## Activity
In the records below, find the line holding "(s.spr.pstate = .o" and the line holding "QueueOk State.reset". Set down both, with every line between them, exactly.

## Exercise material

-- ==== Sys2Proof/Machine/Defence.lean ====
section
/-! DEFINITION. Probes, the fence and un-fence commands, and replica votes (R575, R578, R580 to R583). -/

namespace Sys2Proof.Machine

/-! ### Probes (R582, R583) -/

/-- PROBE (R417, R582): 64 rounds on the partition's cores, or as the expert form names them. -/
def probeBody (p : Nat) (s : State) (k : Packet) : State :=
  let mask := if pktExpert k then par k 0 8 else (s.part p).cores.toNat
  let rounds := if pktExpert k then par k 8 2 else 64
  let outside := (List.range 64).any (fun c => nbit mask c && !(decide (c < s.ncores) && (s.part p).cores.getLsbD c))
  let es := (rotation s).filter (fun i => nbit mask (i / 8))
  checked s p k [] [(outside || decide (es.length < 3), 0), (rounds == 0, 8)] (
    match drbgDraw s 8 with
    | none => reply s p k stAborted 0 noObj 0
    | some (t, seed) => { t with rel.probe := some { pend := some (pendOf p k), engines := es, rounds := rounds, seed := BitVec.ofNat 64 (leNat seed) } })

/-- PROBE: one probe runs at a time; a command waits for the one under way (notes/assumptions/45). -/
def execProbe (p : PartId) (s : State) : Host.Outcome State Fault Refusal :=
  ends s (if s.rel.probe.isSome then s else ringCmdR s p 0x0A01 5 0 10 [] (probeBody p))

/-- What the rounds found (R583): without a majority PROBE_FAIL is reported and nothing fenced; a repeat that differed again is a finding. The numbers are the engines fenced and the transient differences. -/
def probeFindings (s : State) (runs : List ProbeDiff) : State × Nat × Nat :=
  let trans := (runs.filter (fun r => r.majority && r.repeatPassed)).length
  if runs.any (fun r => !r.majority) then (report (relEvent s 7) 0x0608 (initId 2 0) 64, 0, trans)
  else
    let bad := ((runs.filter (fun r => !r.repeatPassed)).map (·.engine)).dedup
    let s1 := bad.foldl (fun t i => permanent t (i / 8) (i % 8)) s
    (s1, (bad.filter (fun i => (s1.engine (i / 8) (i % 8)).state == .fenced)).length, trans)

/-- PROBE_COMPLETE (R583): the rounds of a partition's probe, or of the block's own, end. -/
def probeComplete (s : State) (p : Nat) (runs : List ProbeDiff) : State :=
  match s.rel.probe with
  | none => s
  | some pr =>
    let mine := match pr.pend with | some d => d.part == p | none => true
    if !mine then s
    else
      let r := probeFindings { s with rel.probe := none } (runs.filter (fun d => pr.engines.contains d.engine))
      match pr.pend with
      | some d => replyLater r.1 d stDone (BitVec.ofNat 32 (pr.rounds % 65536 + min r.2.1 255 * 2 ^ 16 + min r.2.2 255 * 2 ^ 24)) noObj 0
      | none => r.1

/-- PROBE_COMPLETE. -/
def execProbeComplete (p : PartId) (runs : List ProbeDiff) (s : State) : Host.Outcome State Fault Refusal := ends s (probeComplete s p runs)

/-! ### Fence and un-fence (R575, R578) -/

/-- The number of units of a KIND: engines or cores. -/
def unitCount (s : State) (kind : Nat) : Nat := if kind = 0 then 8 * s.ncores else s.ncores
/-- Whether a unit is fenced. -/
def unitFenced (s : State) (kind n : Nat) : Bool := if kind = 0 then (s.engine (n / 8) (n % 8)).state == .fenced else (s.core n).fenced
/-- The core of a unit. -/
def coreOfUnit (kind n : Nat) : Nat := if kind = 0 then n / 8 else n
/-- The engines of a unit, by initiator index. -/
def unitEngines (kind n : Nat) : List Nat := if kind = 0 then [n] else (List.range 8).map (fun e => 8 * n + e)
/-- Its initiator ID. -/
def unitInit (kind n : Nat) : W16 := if kind = 0 then initId 4 n else initId 3 n

/-- FENCE (R417, R575, R578): the command fences whatever AUTO_FENCE says. -/
def fenceBody (p : Nat) (s : State) (k : Packet) : State :=
  let kind := par k 0 1
  let n := par k 2 2
  checked s p k [(decide (1 < kind), 0)] [(decide (unitCount s kind ≤ n), 2)] (
    if unitFenced s kind n then refuseState s p k noObj 0xD1
    else reply (if kind = 0 then fenceEngine s (n / 8) (n % 8) else fenceCore s n) p k stDone 0 noObj 0xD1)

/-- FENCE. -/
def execFence (p : PartId) (s : State) : Host.Outcome State Fault Refusal := ends s (ringCmdR s p 0x0A02 5 4 4 [(1, 1)] (fenceBody p))

/-- A unit back in service: its engines IDLE; a core with an engine in service is not fenced (R194). -/
def unfence (s : State) (kind n : Nat) : State :=
  let s1 := (unitEngines kind n).foldl (fun t i => t.modEngine (i / 8) (i % 8) (fun g => { g with state := .idle, permTs := none })) s
  report (s1.modCore (coreOfUnit kind n) (fun q => { q with fenced := false })) 0x0502 (unitInit kind n) 64

/-- UN_FENCE (R417, R578): 64 rounds with the two engines that follow in rotation; the unit returns when its own repeats agree and a majority formed. -/
def unFenceBody (runs : List ProbeDiff) (p : Nat) (s : State) (k : Packet) : State :=
  let kind := par k 0 1
  let n := par k 2 2
  checked s p k [(decide (1 < kind), 0)] [(decide (unitCount s kind ≤ n), 2)] (
    if !unitFenced s kind n then refuseState s p k noObj 0xD0
    else if !(s.core (coreOfUnit kind n)).on then refuseState s p k noObj 0xD2
    else
      let failed := runs.any (fun r => !r.majority || (!r.repeatPassed && (unitEngines kind n).contains r.engine))
      if failed then reply s p k stIntegrity 0 noObj 0xD1 else reply (unfence s kind n) p k stDone 0 noObj 0xD0)

/-- UN_FENCE. -/
def execUnFence (p : PartId) (runs : List ProbeDiff) (s : State) : Host.Outcome State Fault Refusal :=
  ends s (ringCmdR s p 0x0A03 5 4 4 [(1, 1)] (unFenceBody runs p))

/-! ### Replica votes (R580, R581) -/

/-- The value that more than half of some values equal. -/
def majorityOf (vs : List W64) : Option W64 := vs.find? (fun v => decide (vs.length < 2 * (vs.filter (· == v)).length))

/-- Members withdrawn from a job: those of some positions; held values follow the members they came from. -/
def withoutMembers (j : Job) (out : List Nat) : Job :=
  let place (i : Nat) : Nat := ((List.range i).filter (fun k => !out.contains k)).length
  { j with
    members := (j.members.zipIdx.filter (fun e => !out.contains e.2)).map (·.1)
    held := (j.held.filter (fun h => !out.contains h.2.1)).map (fun h => (h.1, place h.2.1, h.2.2)) }

/-- An expulsion on this device: the members are withdrawn, and the bindings between them and the job's other members; on the expelled device the job ends, a report goes out and its graph's cores are probed. -/
def expel (s : State) (slot : Nat) (j : Job) (out : List Nat) : State :=
  let me := s.fab.id.toNat
  let gone := out.filterMap (fun i => j.members[i]?)
  let self := gone.find? (fun m => m.1 == me)
  let own := j.members.find? (fun m => m.1 == me)
  let cut : List (Nat × Nat) := match self with
    | some _ => (j.members.filter (fun m => m.1 != me)).map (fun m => (m.1, m.2.1))
    | none => gone.map (fun m => (m.1, m.2.1))
  let part := match own with | some m => m.2.1 | none => 64
  let j1 := withoutMembers j out
  let s1 := { relEvent s 6 with
    fab.jobs := tset s.fab.jobs slot { j1 with valid := j1.valid && self.isNone }
    fab.binds := s.fab.binds.filter (fun b => !(b.1 == part && cut.contains (b.2.1, b.2.2)))
    rel.expelled := satAdd s.rel.expelled gone.length }
  match self with
  | none => s1
  | some m =>
    let cores := match s.graph m.2.2.toNat with | some g => graphCores g | none => []
    ownProbe (report s1 0x0607 (initId 2 0) m.2.1) cores

/-- REPLICA_VOTE (R580): at 16 beats after the step's A, over the values held with COMPLETE set. -/
def replicaVote (s : State) (slot : Nat) (interval : W32) : State :=
  let j : Job := tget {} s.fab.jobs slot
  let ballots := j.held.filter (fun h => h.1 == interval)
  let due := ballots.any (fun h => decide (h.2.2.1.toNat + 16 * 65536 ≤ extTime s))
  if !j.valid ∨ !due then s
  else
    let votes := ballots.filter (fun h => h.2.2.2.2)
    let vs := votes.map (fun h => h.2.2.2.1)
    let j1 := { j with held := j.held.filter (fun h => h.1 != interval) }
    let s1 := { s with fab.jobs := tset s.fab.jobs slot j1 }
    let split : State := report (relEvent s1 6) 0x0606 (initId 2 0) 64
    if vs.dedup.length < 2 then s1
    else if vs.length = 2 then split
    else match majorityOf vs with
    | none => split
    | some v => expel s1 slot j1 ((votes.filter (fun h => h.2.2.2.1 != v)).map (·.2.1))

/-- REPLICA_VOTE. -/
def execReplicaVote (job : Fin 16) (interval : W32) (s : State) : Host.Outcome State Fault Refusal := ends s (replicaVote s job interval)

end Sys2Proof.Machine
end

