-- ==== Sys2Proof/Machine/Dispatch.lean ====
section
/-! DEFINITION. The dispatch of commands to their meanings: one arm per row of spec/opcode_table.json. -/

namespace Sys2Proof.Machine
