-- ==== Sys2Proof/Certificates/Slice0/Obligations.lean ====
section
/-! DEFINITION. The statements for the provers, each citing the rules of spec/ it states. -/

open Sys2Proof Sys2Proof.Machine

/-- A step takes the command at the front of the queue and is that command's exec on the state with the queue's rest. -/
def Obligations.StepRunsFrontCommand : Prop :=
  ∀ (c : Instr) (rest : List Instr) (s : State), s.pending = c :: rest → step s = exec c { s with pending := rest }

/-- The model's choice (notes/assumptions/4): on an empty queue a step is one cycle of the timestamp counter (R213), and with no offset to slew nothing else changes: 1 ns in A, I and T with PLL_TS locked, one reference period of 20 ns in W and S and while PLL_TS is out of lock, none in O. A command changes neither the queue nor the core count: the commands run in the order in which they were sent, each of them once. -/
def Obligations.TimeAndQueue : Prop :=
  (
  ∀ s : State, s.pending = [] → s.cad.slew.natAbs ≤ 8 →
    ∃ n : Nat, step s = .next { s with ts := s.ts + BitVec.ofNat 64 n } ∧
      (s.spr.pstate = .o → n = 0) ∧ (s.spr.pstate = .w ∨ s.spr.pstate = .s → n = 20) ∧
      ((s.spr.pstate = .a ∨ s.spr.pstate = .i ∨ s.spr.pstate = .t) → n = if s.crp.pllTs then 1 else 20)
  ) ∧
  (
  ∀ (c : Instr) (rest : List Instr) (s t : State), s.pending = c :: rest → step s = .next t → t.pending = rest ∧ t.ncores = s.ncores
  )

/-- What registers read right after reset, at the reset values that the register tables of chapters 05 to 17 give: the cadence, memory, flash, Sprout, fabric, reliability, power and mailbox blocks, a partition page, and unassigned offsets (R20). -/
def Obligations.ResetRegisterValues : Prop :=
  State.reset.pending = [] ∧ State.reset.ts = 0 ∧
  (∀ e ∈ ([(0x30000, 0x420), (0x30028, 1), (0x30030, 0x103), (0x40000, 0x100803), (0x4000C, 0x40),
      (0x50010, 0x30032), (0x50014, 0x400), (0x50100, 0x15), (0x51000, 0x3F), (0x60018, 0x804), (0x70000, 0x80), (0x7000C, 0xC350), (0x70010, 0x1388),
      (0x70014, 7), (0x70018, 0xC8), (0x7001C, 0x3C), (0x8000C, 0x6F), (0x80014, 0x186A0), (0x80018, 0x2710), (0x8001C, 0x2710), (0x80020, 0x32),
      (0x80024, 2), (0x80028, 0x64), (0x90050, 0x1F40), (0x92010, 0x3E8), (0x20004, 0x5F), (0x20008, 0x32), (0x2000C, 0x102), (0x20030, 0x1000),
      (0x800010, 0xFA), (0x800400, 0x10000), (0x2001001C, 2), (0x0FFFFC, 0), (0x3000000, 0)] : List (Nat × W32)), regRead State.reset e.1 = e.2)

/-- The invariant of the block: the core count is one of R4, and every waiting command is well formed for it. Every step keeps it, whatever the command did. -/
def Obligations.StepKeepsQueueOk : Prop :=
  ∀ s t : State, QueueOk s → step s = .next t → QueueOk t

/-- The invariant holds right after reset. -/
def Obligations.ResetQueueOk : Prop :=
  QueueOk State.reset

/-- With the invariant, no step faults; the one command that may be refused is a debug access under an open right whose unit the manual does not give (R659; notes/assumptions/46). -/
def Obligations.OnlyDebugAccessStops : Prop :=
  ∀ s : State, QueueOk s →
    (∃ t, step s = .next t) ∨
    (∃ ir write addr data rest, s.pending = Instr.tapDebugAccess ir write addr data :: rest ∧ step s = .refused .debugUnitUnspecified)

/-- Events of a core that the configuration lacks (R4) are faults, and leave no next state. In a critical trip the clocks of the cores are stopped (R619): the events of their clocked logic have no effect. -/
def Obligations.MissingAndStoppedCores : Prop :=
  (
  ∀ (s : State) (c : CoreId) (e : EngId) (x : CtxId) (now : W64), s.ncores ≤ c.val →
    ∀ i ∈ [Instr.taskDispatch c, .taskReleaseTime c x now, .operandsReady c e, .matmul c e, .conv c e, .convDw c e, .attn c e, .attnMerge c e,
        .normRms c e, .normLayer c e, .rope c e, .gateExperts c e, .combine c e, .quant c e, .dequant c e, .elem c e, .reduce c e, .topk c e,
        .moveTask c, .decompress c, .promoteTask c x, .waitForCadence c x, .waitExpire c x now, .signalTask c x, .fabricBarrier c x,
        .barrierTimeout c x now, .tileComplete c e .none, .taskDone c x, .coreDoneArrive c c 0, .ctxParity c none, .coreReset c, .engineFence c e,
        .residueRepeatDone c e true, .duplicateDone c e [], .forceWaitExpire c e, .settleTileDone c e [], .ageRise c x now, .taskDeadline c x now,
        .droop c now, .droopRecover c now, .throttleStep c now],
      exec i s = .fault .noSuchUnit
  ) ∧
  (
  ∀ (s : State) (c : CoreId) (e : EngId) (x : CtxId) (now : W64), s.pwr.trip = true → c.val < s.ncores →
    ∀ i ∈ [Instr.operandsReady c e, .matmul c e, .conv c e, .convDw c e, .attn c e, .attnMerge c e,
        .normRms c e, .normLayer c e, .rope c e, .gateExperts c e, .combine c e, .quant c e, .dequant c e, .elem c e, .reduce c e, .topk c e,
        .moveTask c, .decompress c, .promoteTask c x, .waitForCadence c x, .waitExpire c x now, .signalTask c x, .fabricBarrier c x,
        .tileComplete c e .none, .taskDone c x, .coreDoneArrive c c 0, .residueRepeatDone c e true, .duplicateDone c e [],
        .forceWaitExpire c e, .settleTileDone c e [], .ageRise c x now, .droop c now, .throttleStep c now],
      exec i s = .next s
  )

/-- R21 over every event register of the block, written by an initiator that may write it: a flag that the hardware sets in the cycle of the write stays set, every other written flag clears, flags not written are as they were or set, and RECUR rises by one for the cycle when at least one flag collides. No other state changes. Commands whose next state it gives, under conditions on the state and the operands alone: registerWrite. -/
def Obligations.W1cJudgedBitByBit : Prop :=
  ∀ (s : State) (init : Requester) (d hw : W32), legalCores s.ncores = true →
    (∀ e ∈ ([(0x24, 0x3F, fun s => s.otp.events), (0x100, 0xFF, fun s => s.ports.events), (0x1000C, 7, fun s => s.crp.events), (0x20024, 0x7F, fun s => s.pwr.events), (0x30008, 0x7F, fun s => s.cad.events),
        (0x40008, 0x1FF, fun s => s.rel.events), (0x5000C, 0x3FF, fun s => s.fab.events), (0x60014, 0x3F, fun s => s.mem.events), (0x62008, 0x1F, fun s => s.mem.sealEvents), (0x70008, 0x3F, fun s => s.press.events),
        (0x80008, 0xFF, fun s => s.spr.events), (0x92020, 0x1F, fun s => s.rennet.events), (0x20010020, 0x1F, fun s => s.bn.events)] : List (Nat × W32 × (State → EventReg))), mayWrite s init e.1 = true →
      ∃ t, exec (.registerWrite init (BitVec.ofNat 32 e.1) d hw) s = .next t ∧ W1cJudged (e.2.2 s) (e.2.2 t) e.2.1 d hw ∧ t = { s with
        otp.events := t.otp.events, ports.events := t.ports.events, crp.events := t.crp.events, pwr.events := t.pwr.events, cad.events := t.cad.events, rel.events := t.rel.events, fab.events := t.fab.events
        mem.events := t.mem.events, mem.sealEvents := t.mem.sealEvents, press.events := t.press.events, spr.events := t.spr.events, rennet.events := t.rennet.events, bn.events := t.bn.events }) ∧
    (∀ m : Fin 64, mayWrite s init (0x90048 + m.val * 0x80) = true → ∃ t, exec (.registerWrite init (BitVec.ofNat 32 (0x90048 + m.val * 0x80)) d hw) s = .next t ∧
      W1cJudged (s.mbx m.val).events (t.mbx m.val).events 7 d hw ∧ t = s.modMbx m.val (fun x => { x with events := (t.mbx m.val).events })) ∧
    (∀ n : Fin 24, mayWrite s init (0xA0004 + n.val * 0x20) = true → ∃ t, exec (.registerWrite init (BitVec.ofNat 32 (0xA0004 + n.val * 0x20)) d hw) s = .next t ∧
      W1cJudged (s.stream n.val).events (t.stream n.val).events 7 d hw ∧ t = s.modStream n.val (fun x => { x with events := (t.stream n.val).events })) ∧
    (∀ (c : CoreId) (e : EngId), c.val < s.ncores → (s.core c.val).on = true →
      (mayWrite s init ((16 + c.val) * 0x10000 + 8) = true → ∃ t, exec (.registerWrite init (BitVec.ofNat 32 ((16 + c.val) * 0x10000 + 8)) d hw) s = .next t ∧
        W1cJudged (s.core c.val).events (t.core c.val).events 0xF d hw ∧ t = s.modCore c.val (fun x => { x with events := (t.core c.val).events })) ∧
      (mayWrite s init ((16 + c.val) * 0x10000 + 0x404 + e.val * 0x20) = true → ∃ t, exec (.registerWrite init (BitVec.ofNat 32 ((16 + c.val) * 0x10000 + 0x404 + e.val * 0x20)) d hw) s = .next t ∧
        W1cJudged (s.engine c.val e.val).events (t.engine c.val e.val).events 0x1F d hw ∧ t = s.modEngine c.val e.val (fun x => { x with events := (t.engine c.val e.val).events }))) ∧
    (∀ p : PartId, mayWrite s init ((0x80 + p.val) * 0x10000 + 8) = true → ∃ t, exec (.registerWrite init (BitVec.ofNat 32 ((0x80 + p.val) * 0x10000 + 8)) d hw) s = .next t ∧
      W1cJudged (s.part p.val).events (t.part p.val).events 0x1F d hw ∧ t = s.modPart p.val (fun x => { x with events := (t.part p.val).events }))

/-- LATCHED_READ_LO by Rennet on the 64-bit counters: reading the LO half latches the HI half, and nothing else changes (R242, R300, R335, R453, R487, R623, R660). Fields whose writes the tables bound take a value in range and ignore another, the field keeping its value: PWR_THROTTLE (R623), MEM_WATERMARK (R299), PART_HB_LIMIT (R392), SPR_WATCH_PERIOD (R335), and the locked MEM_T3_SIZE (R299). WAKE_CLR (R314), CRP_RESET (R668) and FAB_PORT_RETRAIN_WRITE (R379) by an initiator that may write their registers. WAKE_CLR deasserts the wake output; 0x0000_A5A5 written to CRP_RESET starts an instance reset of cause 0x8 and any other value does nothing; RETRAIN counts a retrain, and on an enabled port with a ready PHY and no retrain in the last second it starts link bring-up and changes the fabric block alone, beside the free values drawn for the LSA of a link that leaves UP. Commands whose next state it gives, under conditions on the state and the operands alone: registerWrite, latchedReadLo, fabPortRetrainWrite, wakeClr, crpReset. -/
def Obligations.RegisterFields : Prop :=
  (
  ∀ (s : State) (p : PartId), legalCores s.ncores = true →
    exec (.latchedReadLo (byIsland 1) 0x30018) s = .next { s with cad.tsLatch := BitVec.ofNat 32 (s.ts.toNat / 2 ^ 32) } ∧
    exec (.latchedReadLo (byIsland 1) 0x30020) s = .next { s with cad.beatLatch := BitVec.ofNat 32 (s.cad.beatTs.toNat / 2 ^ 32) } ∧
    exec (.latchedReadLo (byIsland 1) 0x30010) s = .next { s with cad.extLatch := BitVec.ofNat 32 (extTime s / 2 ^ 32) } ∧
    exec (.latchedReadLo (byIsland 1) 0x70020) s = .next { s with press.readsLatch := BitVec.ofNat 32 (s.press.reads.toNat / 2 ^ 32) } ∧
    exec (.latchedReadLo (byIsland 1) 0x80030) s = .next { s with spr.hitTsLatch := BitVec.ofNat 32 (s.spr.hitTs.toNat / 2 ^ 32) } ∧
    exec (.latchedReadLo (byIsland 1) 0x92014) s = .next { s with rennet.versionLatch := BitVec.ofNat 32 (s.rennet.version.toNat / 2 ^ 32) } ∧
    exec (.latchedReadLo (byIsland 1) 0x00114) s = .next { s with ports.errLatch := BitVec.ofNat 16 (s.ports.memErrAddr.toNat / 2 ^ 32) } ∧
    exec (.latchedReadLo (byIsland 1) (BitVec.ofNat 26 ((0x80 + p.val) * 0x10000 + 0x130))) s =
      .next (s.modPart p.val (fun q => { q with intLatch := BitVec.ofNat 32 (q.intAddr.toNat / 2 ^ 32) }))
  ) ∧
  (
  ∀ (s : State) (p : PartId) (d : W32), legalCores s.ncores = true →
    exec (.registerWrite (byIsland 1) 0x20004 d 0) s = .next { s with pwr.throttle := if 85 ≤ d.toNat % 128 ∧ d.toNat % 128 ≤ 115 then d.setWidth 7 else s.pwr.throttle } ∧
    exec (.registerWrite (byIsland 1) 0x60018 d 0) s = .next (if d.toNat / 256 % 64 ≤ d.toNat % 64 then s else
      { s with mem.low := d.setWidth 6, mem.high := BitVec.ofNat 6 (d.toNat / 256 % 64) }) ∧
    exec (.registerWrite (byIsland 1) 0x80014 d 0) s = .next { s with spr.period := if 1000 ≤ d.toNat ∧ d.toNat ≤ 10000000 then d else s.spr.period } ∧
    exec (.registerWrite (byIsland 1) 0x60008 d 0) s = .next { s with mem.t3Size := if s.mem.lock = false ∧ 8 ≤ d.toNat then d else s.mem.t3Size } ∧
    exec (.registerWrite (byHost p.val) (BitVec.ofNat 32 ((0x80 + p.val) * 0x10000 + 0x10)) d 0) s = .next (s.modPart p.val (fun q => { q with
      hbLimit := if d.toNat % 65536 = 0 ∨ 10 ≤ d.toNat % 65536 then d.setWidth 16 else q.hbLimit }))
  ) ∧
  (
  (∀ (s : State) (init : Requester), mayWrite s init 0x80000 = true →
    ∃ t, exec (.wakeClr init) s = .next t ∧ t.spr.wakeOut = false ∧ t.ports.wakeO = false ∧ t = { s with spr := t.spr, ports := { s.ports with wakeO := false } }) ∧
  (∀ (s : State) (init : Requester), mayWrite s init 0x10000 = true → exec (.crpReset init 0xA5A5) s = .next (kept s (instanceReset s 8))) ∧
  (∀ (s : State) (init : Requester) (v : W32), mayWrite s init 0x10000 = true → v ≠ 0xA5A5 → exec (.crpReset init v) s = .next s) ∧
  (∀ (s : State) (init : Requester) (f : FabPort), mayWrite s init (0x50100 + f.val * 0x20) = true →
    ∃ t, exec (.fabPortRetrainWrite init f) s = .next t ∧ (t.port f.val).retrains = satInc (s.port f.val).retrains ∧
      ((s.port f.val).en = true → (s.port f.val).phyReady = true → (s.port f.val).rateMax ≠ 3 → (s.port f.val).lanesMax ≠ 3 → (s.port f.val).retrainTs = [] →
        (t.port f.val).state = .training ∧ t = { s with fab := t.fab, freeNo := t.freeNo }))
  )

## Solution for this problem
      (s.spr.pstate = .o → n = 0) ∧ (s.spr.pstate = .w ∨ s.spr.pstate = .s → n = 20) ∧
      ((s.spr.pstate = .a ∨ s.spr.pstate = .i ∨ s.spr.pstate = .t) → n = if s.crp.pllTs then 1 else 20)
  ) ∧
  (
  ∀ (c : Instr) (rest : List Instr) (s t : State), s.pending = c :: rest → step s = .next t → t.pending = rest ∧ t.ncores = s.ncores
  )

/-- What registers read right after reset, at the reset values that the register tables of chapters 05 to 17 give: the cadence, memory, flash, Sprout, fabric, reliability, power and mailbox blocks, a partition page, and unassigned offsets (R20). -/
def Obligations.ResetRegisterValues : Prop :=
  State.reset.pending = [] ∧ State.reset.ts = 0 ∧
  (∀ e ∈ ([(0x30000, 0x420), (0x30028, 1), (0x30030, 0x103), (0x40000, 0x100803), (0x4000C, 0x40),
      (0x50010, 0x30032), (0x50014, 0x400), (0x50100, 0x15), (0x51000, 0x3F), (0x60018, 0x804), (0x70000, 0x80), (0x7000C, 0xC350), (0x70010, 0x1388),
      (0x70014, 7), (0x70018, 0xC8), (0x7001C, 0x3C), (0x8000C, 0x6F), (0x80014, 0x186A0), (0x80018, 0x2710), (0x8001C, 0x2710), (0x80020, 0x32),
      (0x80024, 2), (0x80028, 0x64), (0x90050, 0x1F40), (0x92010, 0x3E8), (0x20004, 0x5F), (0x20008, 0x32), (0x2000C, 0x102), (0x20030, 0x1000),
      (0x800010, 0xFA), (0x800400, 0x10000), (0x2001001C, 2), (0x0FFFFC, 0), (0x3000000, 0)] : List (Nat × W32)), regRead State.reset e.1 = e.2)

/-- The invariant of the block: the core count is one of R4, and every waiting command is well formed for it. Every step keeps it, whatever the command did. -/
def Obligations.StepKeepsQueueOk : Prop :=
  ∀ s t : State, QueueOk s → step s = .next t → QueueOk t

/-- The invariant holds right after reset. -/
def Obligations.ResetQueueOk : Prop :=
  QueueOk State.reset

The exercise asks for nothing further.